Your instructions » Look through the data below and extract, unchanged, the lines from the one that contains "theorem test_wf_refuses_stop_reason_7 : (Instr.stopFrame" to the one that contains "(Instr.framePassedOver 1#5 (.stack 5#8", both included.

Data for the task »
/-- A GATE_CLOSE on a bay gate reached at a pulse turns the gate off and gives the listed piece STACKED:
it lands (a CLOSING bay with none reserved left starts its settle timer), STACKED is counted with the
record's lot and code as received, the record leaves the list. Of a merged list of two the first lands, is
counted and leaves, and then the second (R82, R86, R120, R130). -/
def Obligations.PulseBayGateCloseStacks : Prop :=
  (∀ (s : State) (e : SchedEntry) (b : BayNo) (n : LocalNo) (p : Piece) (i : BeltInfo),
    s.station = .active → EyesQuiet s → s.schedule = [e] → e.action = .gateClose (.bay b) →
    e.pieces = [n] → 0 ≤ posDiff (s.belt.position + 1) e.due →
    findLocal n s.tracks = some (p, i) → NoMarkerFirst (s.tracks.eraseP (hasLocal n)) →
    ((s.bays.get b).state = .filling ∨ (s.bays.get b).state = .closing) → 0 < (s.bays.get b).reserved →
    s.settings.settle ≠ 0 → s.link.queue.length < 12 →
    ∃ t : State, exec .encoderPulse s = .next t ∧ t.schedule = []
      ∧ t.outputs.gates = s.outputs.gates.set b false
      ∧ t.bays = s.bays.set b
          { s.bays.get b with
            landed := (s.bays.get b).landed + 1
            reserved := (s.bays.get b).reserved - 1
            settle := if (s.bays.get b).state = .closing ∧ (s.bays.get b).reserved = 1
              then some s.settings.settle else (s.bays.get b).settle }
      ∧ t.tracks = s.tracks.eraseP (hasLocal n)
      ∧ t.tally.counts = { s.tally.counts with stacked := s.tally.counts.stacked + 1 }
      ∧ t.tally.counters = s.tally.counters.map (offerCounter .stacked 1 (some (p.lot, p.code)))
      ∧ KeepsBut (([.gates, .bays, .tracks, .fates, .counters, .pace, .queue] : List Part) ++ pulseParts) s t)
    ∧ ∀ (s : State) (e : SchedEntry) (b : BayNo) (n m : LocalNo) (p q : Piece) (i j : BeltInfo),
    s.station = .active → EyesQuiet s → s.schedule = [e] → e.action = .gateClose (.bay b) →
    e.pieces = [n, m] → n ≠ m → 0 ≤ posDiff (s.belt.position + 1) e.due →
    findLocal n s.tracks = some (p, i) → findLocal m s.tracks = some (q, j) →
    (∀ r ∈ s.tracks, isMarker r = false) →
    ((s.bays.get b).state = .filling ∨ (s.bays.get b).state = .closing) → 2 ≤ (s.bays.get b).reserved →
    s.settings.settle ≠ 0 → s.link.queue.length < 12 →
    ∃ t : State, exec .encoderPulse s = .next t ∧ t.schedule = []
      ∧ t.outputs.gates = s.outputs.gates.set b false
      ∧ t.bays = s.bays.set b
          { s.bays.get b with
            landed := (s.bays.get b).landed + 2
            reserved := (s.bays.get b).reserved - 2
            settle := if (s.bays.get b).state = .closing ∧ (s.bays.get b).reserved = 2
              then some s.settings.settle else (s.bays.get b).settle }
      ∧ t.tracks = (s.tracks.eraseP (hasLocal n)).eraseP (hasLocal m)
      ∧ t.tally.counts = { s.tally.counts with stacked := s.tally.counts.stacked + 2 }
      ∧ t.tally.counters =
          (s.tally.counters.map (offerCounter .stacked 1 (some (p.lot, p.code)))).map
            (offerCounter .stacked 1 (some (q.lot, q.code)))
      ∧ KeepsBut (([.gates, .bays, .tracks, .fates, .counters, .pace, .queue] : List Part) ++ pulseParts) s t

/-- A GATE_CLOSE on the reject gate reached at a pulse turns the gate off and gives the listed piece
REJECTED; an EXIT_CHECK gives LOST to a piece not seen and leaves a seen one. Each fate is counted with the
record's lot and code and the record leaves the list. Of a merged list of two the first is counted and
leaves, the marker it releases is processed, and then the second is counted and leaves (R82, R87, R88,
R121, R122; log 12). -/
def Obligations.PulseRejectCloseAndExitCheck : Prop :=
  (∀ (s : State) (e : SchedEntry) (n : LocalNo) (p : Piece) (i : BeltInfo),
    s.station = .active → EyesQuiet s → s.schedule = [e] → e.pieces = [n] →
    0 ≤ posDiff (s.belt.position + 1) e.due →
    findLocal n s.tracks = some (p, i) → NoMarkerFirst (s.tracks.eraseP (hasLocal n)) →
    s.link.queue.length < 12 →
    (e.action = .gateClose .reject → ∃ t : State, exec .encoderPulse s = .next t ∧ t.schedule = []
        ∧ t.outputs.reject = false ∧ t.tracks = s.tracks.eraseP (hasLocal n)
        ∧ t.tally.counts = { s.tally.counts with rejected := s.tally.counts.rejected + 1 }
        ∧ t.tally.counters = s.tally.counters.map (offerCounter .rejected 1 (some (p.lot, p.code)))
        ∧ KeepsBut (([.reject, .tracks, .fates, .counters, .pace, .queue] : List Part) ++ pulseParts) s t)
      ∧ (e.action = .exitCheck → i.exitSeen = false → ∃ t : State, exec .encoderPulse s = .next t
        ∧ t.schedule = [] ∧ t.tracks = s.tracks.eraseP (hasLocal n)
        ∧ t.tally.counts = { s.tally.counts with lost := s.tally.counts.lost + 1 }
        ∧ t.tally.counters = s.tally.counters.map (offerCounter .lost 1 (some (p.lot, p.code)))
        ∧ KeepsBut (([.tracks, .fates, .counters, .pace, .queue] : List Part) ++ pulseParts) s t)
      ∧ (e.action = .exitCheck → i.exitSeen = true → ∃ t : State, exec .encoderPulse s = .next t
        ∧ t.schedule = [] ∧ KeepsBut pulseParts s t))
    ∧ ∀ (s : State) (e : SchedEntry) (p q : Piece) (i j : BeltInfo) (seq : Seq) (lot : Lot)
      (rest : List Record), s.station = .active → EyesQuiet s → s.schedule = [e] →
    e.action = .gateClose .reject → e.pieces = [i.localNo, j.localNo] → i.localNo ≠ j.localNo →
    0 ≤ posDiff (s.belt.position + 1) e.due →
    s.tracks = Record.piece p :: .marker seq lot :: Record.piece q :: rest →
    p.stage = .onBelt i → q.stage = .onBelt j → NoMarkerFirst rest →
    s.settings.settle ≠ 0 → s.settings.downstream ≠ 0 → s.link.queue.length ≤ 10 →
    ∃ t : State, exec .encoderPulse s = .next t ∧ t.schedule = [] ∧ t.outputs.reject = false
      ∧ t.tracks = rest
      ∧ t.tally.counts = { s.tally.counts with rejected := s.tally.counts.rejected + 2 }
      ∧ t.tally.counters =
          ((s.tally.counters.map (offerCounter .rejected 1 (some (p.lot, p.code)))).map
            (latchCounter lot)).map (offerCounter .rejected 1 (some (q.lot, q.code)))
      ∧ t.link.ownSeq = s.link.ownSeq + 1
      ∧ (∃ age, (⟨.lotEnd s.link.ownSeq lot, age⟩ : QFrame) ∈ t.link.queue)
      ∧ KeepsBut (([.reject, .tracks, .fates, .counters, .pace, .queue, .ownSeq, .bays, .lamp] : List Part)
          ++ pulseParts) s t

--

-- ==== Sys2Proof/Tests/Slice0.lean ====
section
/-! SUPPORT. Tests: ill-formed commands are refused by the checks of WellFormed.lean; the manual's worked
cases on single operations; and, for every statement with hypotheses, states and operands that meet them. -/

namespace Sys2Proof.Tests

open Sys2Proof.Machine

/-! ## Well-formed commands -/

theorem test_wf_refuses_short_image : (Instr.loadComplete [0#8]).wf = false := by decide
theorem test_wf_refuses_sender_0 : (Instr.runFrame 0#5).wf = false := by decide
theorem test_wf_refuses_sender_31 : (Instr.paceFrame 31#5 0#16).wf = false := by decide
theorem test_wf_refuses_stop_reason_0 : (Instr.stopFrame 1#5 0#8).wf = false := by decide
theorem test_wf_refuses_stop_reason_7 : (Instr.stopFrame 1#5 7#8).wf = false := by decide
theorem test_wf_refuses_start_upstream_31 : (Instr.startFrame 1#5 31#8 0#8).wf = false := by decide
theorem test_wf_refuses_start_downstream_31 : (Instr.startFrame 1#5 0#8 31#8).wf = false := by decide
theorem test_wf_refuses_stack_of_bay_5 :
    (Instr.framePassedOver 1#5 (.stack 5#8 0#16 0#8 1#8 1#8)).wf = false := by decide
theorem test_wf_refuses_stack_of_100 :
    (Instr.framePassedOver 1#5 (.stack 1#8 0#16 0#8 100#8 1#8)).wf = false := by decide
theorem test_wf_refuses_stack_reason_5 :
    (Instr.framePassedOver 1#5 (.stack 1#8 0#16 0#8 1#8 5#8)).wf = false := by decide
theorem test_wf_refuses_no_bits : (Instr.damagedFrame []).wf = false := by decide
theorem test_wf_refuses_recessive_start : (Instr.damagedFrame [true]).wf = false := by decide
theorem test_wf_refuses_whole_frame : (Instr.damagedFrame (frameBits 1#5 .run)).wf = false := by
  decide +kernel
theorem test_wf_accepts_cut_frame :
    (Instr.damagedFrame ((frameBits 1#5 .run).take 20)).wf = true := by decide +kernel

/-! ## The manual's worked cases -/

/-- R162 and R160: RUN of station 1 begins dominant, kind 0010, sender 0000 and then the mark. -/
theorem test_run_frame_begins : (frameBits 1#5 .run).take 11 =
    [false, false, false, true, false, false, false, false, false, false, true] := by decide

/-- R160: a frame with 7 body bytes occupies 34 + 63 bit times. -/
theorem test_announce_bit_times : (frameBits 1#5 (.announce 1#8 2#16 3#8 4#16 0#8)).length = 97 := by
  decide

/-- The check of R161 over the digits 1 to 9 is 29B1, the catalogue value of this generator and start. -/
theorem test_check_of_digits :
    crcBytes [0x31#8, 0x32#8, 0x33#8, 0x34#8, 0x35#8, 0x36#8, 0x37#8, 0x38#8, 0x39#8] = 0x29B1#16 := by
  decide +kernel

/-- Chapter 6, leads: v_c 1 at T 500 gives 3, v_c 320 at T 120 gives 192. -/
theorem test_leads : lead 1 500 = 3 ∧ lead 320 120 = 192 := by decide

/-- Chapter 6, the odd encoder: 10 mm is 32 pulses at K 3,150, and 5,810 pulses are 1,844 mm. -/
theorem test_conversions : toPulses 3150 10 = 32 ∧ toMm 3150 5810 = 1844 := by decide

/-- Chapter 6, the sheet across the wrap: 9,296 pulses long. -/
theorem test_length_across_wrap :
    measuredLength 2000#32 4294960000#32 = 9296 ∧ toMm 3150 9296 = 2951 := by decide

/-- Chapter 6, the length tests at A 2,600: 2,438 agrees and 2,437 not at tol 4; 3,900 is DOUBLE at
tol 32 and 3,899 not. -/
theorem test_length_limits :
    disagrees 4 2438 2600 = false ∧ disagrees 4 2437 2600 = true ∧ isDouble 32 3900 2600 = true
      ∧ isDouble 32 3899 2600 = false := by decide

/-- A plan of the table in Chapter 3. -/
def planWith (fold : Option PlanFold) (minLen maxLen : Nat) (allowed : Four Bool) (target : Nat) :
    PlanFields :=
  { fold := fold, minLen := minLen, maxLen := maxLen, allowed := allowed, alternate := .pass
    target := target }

---

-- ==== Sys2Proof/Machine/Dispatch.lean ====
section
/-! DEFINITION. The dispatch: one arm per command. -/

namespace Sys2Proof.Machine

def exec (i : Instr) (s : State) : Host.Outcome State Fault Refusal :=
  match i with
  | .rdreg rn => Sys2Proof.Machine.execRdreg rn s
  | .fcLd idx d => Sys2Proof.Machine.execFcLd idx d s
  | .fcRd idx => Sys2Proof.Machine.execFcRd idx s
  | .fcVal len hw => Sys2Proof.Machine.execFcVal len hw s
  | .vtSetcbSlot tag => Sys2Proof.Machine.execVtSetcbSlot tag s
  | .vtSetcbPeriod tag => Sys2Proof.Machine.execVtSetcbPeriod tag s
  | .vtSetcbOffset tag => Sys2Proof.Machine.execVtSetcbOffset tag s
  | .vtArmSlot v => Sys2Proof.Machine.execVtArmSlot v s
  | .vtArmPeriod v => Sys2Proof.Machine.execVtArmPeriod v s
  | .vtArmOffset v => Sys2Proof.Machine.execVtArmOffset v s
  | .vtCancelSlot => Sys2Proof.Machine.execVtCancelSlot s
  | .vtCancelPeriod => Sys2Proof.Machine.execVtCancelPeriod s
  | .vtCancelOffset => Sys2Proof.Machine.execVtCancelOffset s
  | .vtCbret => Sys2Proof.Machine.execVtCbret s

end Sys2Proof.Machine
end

Expected answer »
theorem test_wf_refuses_stop_reason_7 : (Instr.stopFrame 1#5 7#8).wf = false := by decide
theorem test_wf_refuses_start_upstream_31 : (Instr.startFrame 1#5 31#8 0#8).wf = false := by decide
theorem test_wf_refuses_start_downstream_31 : (Instr.startFrame 1#5 0#8 31#8).wf = false := by decide
theorem test_wf_refuses_stack_of_bay_5 :
    (Instr.framePassedOver 1#5 (.stack 5#8 0#16 0#8 1#8 1#8)).wf = false := by decide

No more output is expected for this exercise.